Pfizer is stopping early a late-stage study of Ibrance as a second-line treatment for breast cancer because the drug clearly met progression-free survival targets.
The Phase III PALOMA-3 trial showed that Ibrance (palbociclib) plus fulvestrant significantly boosted progression-free survival compared to fulvestrant/placebo in women with hormone receptor positive, human epidermal growth factor receptor 2 negative (HER2-) metastatic breast cancer, whose disease had worsened during or after endocrine therapy.
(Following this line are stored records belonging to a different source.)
-- ==== Sys2Proof/Decode.lean ====
section
/-! DEFINITION. The decoder and the encoder of the command word (spec/30_encoding.md R93 to R100). The decoder is total:
it answers a command or the reason the word is illegal. -/

namespace Sys2Proof

/-- Why a command word is illegal: the three cases of R98. -/
inductive IllegalWord where
  /-- `CMD[15:8] != 0x00`. -/
  | reservedBits
  /-- `CMD[7:0] = 0x00`. -/
  | opcodeZero
  /-- `CMD[7:0] >= 0x13`. -/
  | opcodeUnassigned
deriving DecidableEq, Repr

/-- What the decoder answers. -/
inductive Decoded where
  | legal (i : Instr)
  | illegal (why : IllegalWord)
deriving DecidableEq, Repr

/-- The reserved field of the command word (R93). -/
def rsvField (w : CmdWord) : BitVec 8 := w.extractLsb' 8 8

/-- The opcode field of the command word (R93). -/
def opField (w : CmdWord) : BitVec 8 := w.extractLsb' 0 8

/-- The opcode map of R95 with the operand assembly of R96. -/
def decodeOp (op : Nat) (a b : Word) : Decoded :=
  match op with
  | 0x00 => .illegal .opcodeZero
  | 0x01 => .legal .chkplat
  | 0x02 => .legal (.construct a b)
  | 0x03 => .legal .getfid
  | 0x04 => .legal .getdid
  | 0x05 => .legal .getvid
  | 0x06 => .legal (.setfid a)
  | 0x07 => .legal (.setdid a)
  | 0x08 => .legal (.setvid a)
  | 0x09 => .legal .encode
  | 0x0A => .legal (.ratio a b)
  | 0x0B => .legal (.freq a b)
  | 0x0C => .legal (.vcore a)
  | 0x0D => .legal .ratior
  | 0x0E => .legal .freqr
  | 0x0F => .legal .vcorer
  | 0x10 => .legal .describe
  | 0x11 => .legal (.addrfor a)
  | 0x12 => .legal .apply
  | _ => .illegal .opcodeUnassigned

/-- The decoder of R100: the reserved byte first, then the opcode. -/
def decode (c : Command) : Decoded :=
  if rsvField c.cmd = 0#8 then decodeOp (opField c.cmd).toNat c.opa c.opb
  else .illegal .reservedBits

/-- The opcode of a command (R95). -/
def opcodeOf (i : Instr) : BitVec 8 :=
  match i with
  | .chkplat => 0x01#8
  | .construct _ _ => 0x02#8
  | .getfid => 0x03#8
  | .getdid => 0x04#8
  | .getvid => 0x05#8
  | .setfid _ => 0x06#8
  | .setdid _ => 0x07#8
  | .setvid _ => 0x08#8
  | .encode => 0x09#8
  | .ratio _ _ => 0x0A#8
  | .freq _ _ => 0x0B#8
  | .vcore _ => 0x0C#8
  | .ratior => 0x0D#8
  | .freqr => 0x0E#8
  | .vcorer => 0x0F#8
  | .describe => 0x10#8
  | .addrfor _ => 0x11#8
  | .apply => 0x12#8

/-- The operand words of a command in the order `OPA`, `OPB` (R96); an operand the command ignores is written 0, as an
omitted one is (R101). -/
def operandsOf (i : Instr) : Word × Word :=
  match i with
  | .construct index raw => (index, raw)
  | .setfid value => (value, 0#64)
  | .setdid value => (value, 0#64)
  | .setvid value => (value, 0#64)
  | .ratio fid did => (fid, did)
  | .freq fid did => (fid, did)
  | .vcore vid => (vid, 0#64)
  | .addrfor index => (index, 0#64)
  | .chkplat => (0#64, 0#64)
  | .getfid => (0#64, 0#64)
  | .getdid => (0#64, 0#64)
  | .getvid => (0#64, 0#64)
  | .encode => (0#64, 0#64)
  | .ratior => (0#64, 0#64)
  | .freqr => (0#64, 0#64)
  | .vcorer => (0#64, 0#64)
  | .describe => (0#64, 0#64)
  | .apply => (0#64, 0#64)

/-- The encoder of R100: the word `0x00 || op`, with the operand words. -/
def encode (i : Instr) : Command :=
  ⟨(opcodeOf i).setWidth 16, (operandsOf i).1, (operandsOf i).2⟩

/-- The command whose words are the low `nbits` bits of `w`: `CMD` in bits 15..0, `OPA` in 79..16, `OPB` in 143..80, and
every bit above `nbits` zero (assumption 15). -/
def commandOfBits (nbits w : Nat) : Command :=
  let v := w % 2 ^ nbits
  ⟨BitVec.ofNat 16 v, BitVec.ofNat 64 (v >>> 16), BitVec.ofNat 64 (v >>> 80)⟩

/-- The instruction the decoder reads from the bits `w` of an instruction `nbits` bits long. -/
def decodeTableWord (nbits w : Nat) : Option Instr :=
  match decode (commandOfBits nbits w) with
  | .legal i => some i
  | .illegal _ => none

end Sys2Proof
end

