-- ==== Sys2Proof/Machine/State.lean ====
section
/-! DEFINITION. The machine's state (spec/10_state.md): the block registers, the observation, the configuration, the
environment and, as the model's own input, the moves of the host and the draws of the collaborator. Plain data throughout. -/

namespace Sys2Proof.Machine

/-- `seq.phase` (R26). -/
inductive Phase where
  | idle
  | platWait
  | topoWait
  | tscRdWait
  | tscWrWait
  | bcWrWait
deriving DecidableEq, Repr

/-- The slot, which holds the one PStateRegister the block works on (R21). -/
structure Slot where
  valid : Bool
  index : BitVec 3
  raw : Word
deriving DecidableEq, Repr

/-- The sequencer registers of the apply engine (R25); `n` is `seq.N`. -/
structure Seq where
  phase : Phase
  k : Word
  n : Word
  addr : MsrAddr
  value : Word
  tsc : Bool
  hw : Word
deriving DecidableEq, Repr

/-- The error-information registers `ERR_*` (R28). -/
structure ErrInfo where
  field : BitVec 2
  bound : BitVec 2
  limit : Word
  value : Word
  core : Word
  addr : MsrAddr
  ioop : BitVec 2
  iocode : IoCode
deriving DecidableEq, Repr

/-- The result registers `RES0` .. `RES5` (R29). -/
structure Results where
  res0 : Word
  res1 : Word
  res2 : Word
  res3 : Word
  res4 : Word
  res5 : Word
deriving DecidableEq, Repr

/-- The answer to a request: `Ok` with what it carries, or `Err(c)` (spec/20_memory.md R63). -/
inductive Answer (α : Type) where
  | ok (a : α)
  | err (c : IoCode)
deriving DecidableEq, Repr

/-- One entry of the I/O event history (R40, assumption 20): a request of the block and the answer it received. `k` is the index of the
single bit set in the request's mask. -/
inductive Event where
  | plat (answer : Bool)
  | topo (answer : Answer Word)
  | read (k : Nat) (addr : MsrAddr) (answer : Answer Word)
  | write (k : Nat) (addr : MsrAddr) (value : Word) (answer : Answer Unit)
deriving DecidableEq, Repr

/-- The two readings of the collaborator (spec/20_memory.md R68). -/
inductive Reading where
  /-- Every answer is a draw. -/
  | free
  /-- READ values, WRITE effects, the count of an `Ok` TOPO and the PLAT answer follow the environment (R64, R65, R67, R68;
  against I7 for the last two, assumption 22); `Ok` or `Err(c)` stays a draw. -/
  | reference
deriving DecidableEq, Repr

/-- The free choices behind one answer of the collaborator (R68): each request takes those it needs.
MODEL'S OWN (assumption 19). -/
structure Draw where
  /-- The answer to PLAT under the free collaborator. -/
  supported : Bool
  /-- `none`: the answer is `Ok`; `some c`: it is `Err(c)` (TOPO, READ, WRITE). -/
  error : Option IoCode
  /-- The value of an `Ok` answer to TOPO or READ under the free collaborator. -/
  value : Word
  /-- Whether a WRITE that answered `Err` was performed all the same (R64). -/
  performed : Bool
deriving DecidableEq, Repr

/-- The MSR space of the reference environment: a list of (cell number, 64-bit value) pairs, one cell per logical processor
and MSR address (R39, spec/20_memory.md R61, R62). Whole 64-bit words, because R69 forbids splitting them (assumption 7). -/
abbrev Memory := List (Nat × Word)

/-- The environment (R39), owned outside the block. -/
structure Env where
  reading : Reading
  /-- The platform guard's boolean answer under the reference environment, fixed for a run (assumption 22). -/
  supported : Bool
  /-- `N_hw` (R67), fixed for a run (assumption 22). -/
  nHw : Word
  /-- `msr[k][a]`. -/
  msr : Memory
deriving DecidableEq, Repr

/-- One move from outside the block (R18, R39, spec/70_reset_and_hazards.md R310, R315, R324).
MODEL'S OWN as a list in State (assumptions 1, 9). -/
inductive HostMove where
  /-- The host presents a command (R90). -/
  | command (c : Command)
  /-- The host resets the block (R310). -/
  | reset
  /-- The host makes no move in this step; it reads the visible registers (R30, R283). -/
  | poll
  /-- Some other agent writes an MSR while the block is not busy (spec/20_memory.md R78, R324). -/
  | outsideWrite (k : Nat) (addr : MsrAddr) (value : Word)
deriving DecidableEq, Repr

/-- The state of the model: the four classes of R20, and the inputs of the two outside agents. -/
structure State where
  /-- R21. -/
  slot : Slot
  /-- R23: 0 UNCHECKED, 1 SUPPORTED, 2 UNSUPPORTED. -/
  guard : BitVec 2
  /-- R24. -/
  busy : Bool
  /-- R25, R26. -/
  seq : Seq
  /-- `STATUS` (R27). -/
  status : BitVec 8
  /-- `ERR_*` (R28). -/
  err : ErrInfo
  /-- `RES0` .. `RES5` (R29). -/
  res : Results
  /-- The I/O event history, in issue order (R40). -/
  history : List Event
  /-- The configuration (R9, R10, R20), fixed for a run. -/
  cfg : Config
  /-- The environment (R39). -/
  env : Env
  /-- MODEL'S OWN: the moves from outside still to come, the next one first. -/
  host : List HostMove
  /-- MODEL'S OWN: the collaborator's draws still to come, one per request, the next one first. -/
  draws : List Draw
deriving DecidableEq, Repr

/-- Why a step stops with a fault. The block itself has no traps (spec/60_exceptions.md R280): every error is a status, and
the machine goes on. -/
inductive Fault where
  /-- Raised by `step` in a state with `busy = 1` and `seq.phase = IDLE`, which R26 excludes: no request is outstanding, so no
  rule gives a step. No run reaches such a state. SAFE: it only removes steps from states no run has (assumption 10). -/
  | busyWithoutRequest
deriving DecidableEq, Repr

/-- Why a step gives an instruction no meaning. -/
inductive Refusal where
  /-- Raised by `exec` for an instruction without a meaning. SAFE. No instruction of this model is refused. -/
  | notModelled (mnemonic : String)
  /-- Raised by `step` under a configuration that is not well formed: "a model refuses any other configuration" (R10).
  SAFE. -/
  | configIllFormed
deriving DecidableEq, Repr

/-- All `ERR_*` registers at 0 (R35, R42). -/
def ErrInfo.zero : ErrInfo := ⟨0#2, 0#2, 0#64, 0#64, 0#64, 0#32, 0#2, 0#32⟩

/-- All result registers at 0 (R42). -/
def Results.zero : Results := ⟨0#64, 0#64, 0#64, 0#64, 0#64, 0#64⟩

/-- The machine right after reset: every block register at its value of R42, the default configuration of R9, and, since
the spec gives the environment and the inputs no value (R42, R311), the DESIGN CHOICE of assumptions 1 and 5. -/
def State.reset : State where
  slot := ⟨false, 0#3, 0#64⟩
  guard := 0#2
  busy := false
  seq := ⟨.idle, 0#64, 0#64, 0#32, 0#64, false, 0#64⟩
  status := 0#8
  err := ErrInfo.zero
  res := Results.zero
  history := []
  cfg := Config.standard
  env := ⟨.reference, false, 0#64, []⟩
  host := []
  draws := []

end Sys2Proof.Machine
end

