/-! ### `setGuard` -/

@[simp] theorem State.setGuard_slot (s : State) (g : BitVec 2) :
    (s.setGuard g).slot = s.slot := rfl
@[simp] theorem State.setGuard_guard (s : State) (g : BitVec 2) :
    (s.setGuard g).guard = g := rfl
@[simp] theorem State.setGuard_busy (s : State) (g : BitVec 2) :
    (s.setGuard g).busy = s.busy := rfl
@[simp] theorem State.setGuard_seq (s : State) (g : BitVec 2) :
    (s.setGuard g).seq = s.seq := rfl
@[simp] theorem State.setGuard_status (s : State) (g : BitVec 2) :
    (s.setGuard g).status = s.status := rfl
@[simp] theorem State.setGuard_err (s : State) (g : BitVec 2) :
    (s.setGuard g).err = s.err := rfl
@[simp] theorem State.setGuard_res (s : State) (g : BitVec 2) :
    (s.setGuard g).res = s.res := rfl
@[simp] theorem State.setGuard_history (s : State) (g : BitVec 2) :
    (s.setGuard g).history = s.history := rfl
@[simp] theorem State.setGuard_cfg (s : State) (g : BitVec 2) :
    (s.setGuard g).cfg = s.cfg := rfl
@[simp] theorem State.setGuard_env (s : State) (g : BitVec 2) :
    (s.setGuard g).env = s.env := rfl
@[simp] theorem State.setGuard_host (s : State) (g : BitVec 2) :
    (s.setGuard g).host = s.host := rfl
@[simp] theorem State.setGuard_draws (s : State) (g : BitVec 2) :
    (s.setGuard g).draws = s.draws := rfl

/-! ### `setRes0` -/

@[simp] theorem State.setRes0_slot (s : State) (v : Word) :
    (s.setRes0 v).slot = s.slot := rfl
@[simp] theorem State.setRes0_guard (s : State) (v : Word) :
    (s.setRes0 v).guard = s.guard := rfl
@[simp] theorem State.setRes0_busy (s : State) (v : Word) :
    (s.setRes0 v).busy = s.busy := rfl
@[simp] theorem State.setRes0_seq (s : State) (v : Word) :
    (s.setRes0 v).seq = s.seq := rfl
@[simp] theorem State.setRes0_status (s : State) (v : Word) :
    (s.setRes0 v).status = s.status := rfl
@[simp] theorem State.setRes0_err (s : State) (v : Word) :
    (s.setRes0 v).err = s.err := rfl
@[simp] theorem State.setRes0_res (s : State) (v : Word) :
    (s.setRes0 v).res = { s.res with res0 := v } := rfl
@[simp] theorem State.setRes0_history (s : State) (v : Word) :
    (s.setRes0 v).history = s.history := rfl
@[simp] theorem State.setRes0_cfg (s : State) (v : Word) :
    (s.setRes0 v).cfg = s.cfg := rfl
@[simp] theorem State.setRes0_env (s : State) (v : Word) :
    (s.setRes0 v).env = s.env := rfl
@[simp] theorem State.setRes0_host (s : State) (v : Word) :
    (s.setRes0 v).host = s.host := rfl
@[simp] theorem State.setRes0_draws (s : State) (v : Word) :
    (s.setRes0 v).draws = s.draws := rfl

/-! ### `setRes1` -/

@[simp] theorem State.setRes1_slot (s : State) (v : Word) :
    (s.setRes1 v).slot = s.slot := rfl
@[simp] theorem State.setRes1_guard (s : State) (v : Word) :
    (s.setRes1 v).guard = s.guard := rfl
@[simp] theorem State.setRes1_busy (s : State) (v : Word) :
    (s.setRes1 v).busy = s.busy := rfl
@[simp] theorem State.setRes1_seq (s : State) (v : Word) :
    (s.setRes1 v).seq = s.seq := rfl
@[simp] theorem State.setRes1_status (s : State) (v : Word) :
    (s.setRes1 v).status = s.status := rfl
@[simp] theorem State.setRes1_err (s : State) (v : Word) :
    (s.setRes1 v).err = s.err := rfl
@[simp] theorem State.setRes1_res (s : State) (v : Word) :
    (s.setRes1 v).res = { s.res with res1 := v } := rfl
@[simp] theorem State.setRes1_history (s : State) (v : Word) :
    (s.setRes1 v).history = s.history := rfl
@[simp] theorem State.setRes1_cfg (s : State) (v : Word) :
    (s.setRes1 v).cfg = s.cfg := rfl
@[simp] theorem State.setRes1_env (s : State) (v : Word) :
    (s.setRes1 v).env = s.env := rfl
@[simp] theorem State.setRes1_host (s : State) (v : Word) :
    (s.setRes1 v).host = s.host := rfl
@[simp] theorem State.setRes1_draws (s : State) (v : Word) :
    (s.setRes1 v).draws = s.draws := rfl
Pfizer notes that these are the first randomised Phase III trial results for Ibrance, a novel medicine that inhibits the enzymes CDK4 and CDK6. The drug won FDA accelerated approval earlier this year as a first-line treatment (in combination with Novartis’ Femara [letrozole]) for women with advanced or metastatic oestrogen receptor positive, ER+/HER2- breast cancer, but this was based on mid-stage data.
A full set of results will be submitted for presentation at the American Society of Clinical Oncology (ASCO) 2015 Annual Meeting later this year, the drug giant said, also noting that it is “engaging in discussions with health authorities regarding a regulatory path forward”.
Ibrance has already been forecast a future blockbuster, with annual peak sales of up to $5 billion; approval in the second-line setting would likely further strengthen its position in the market.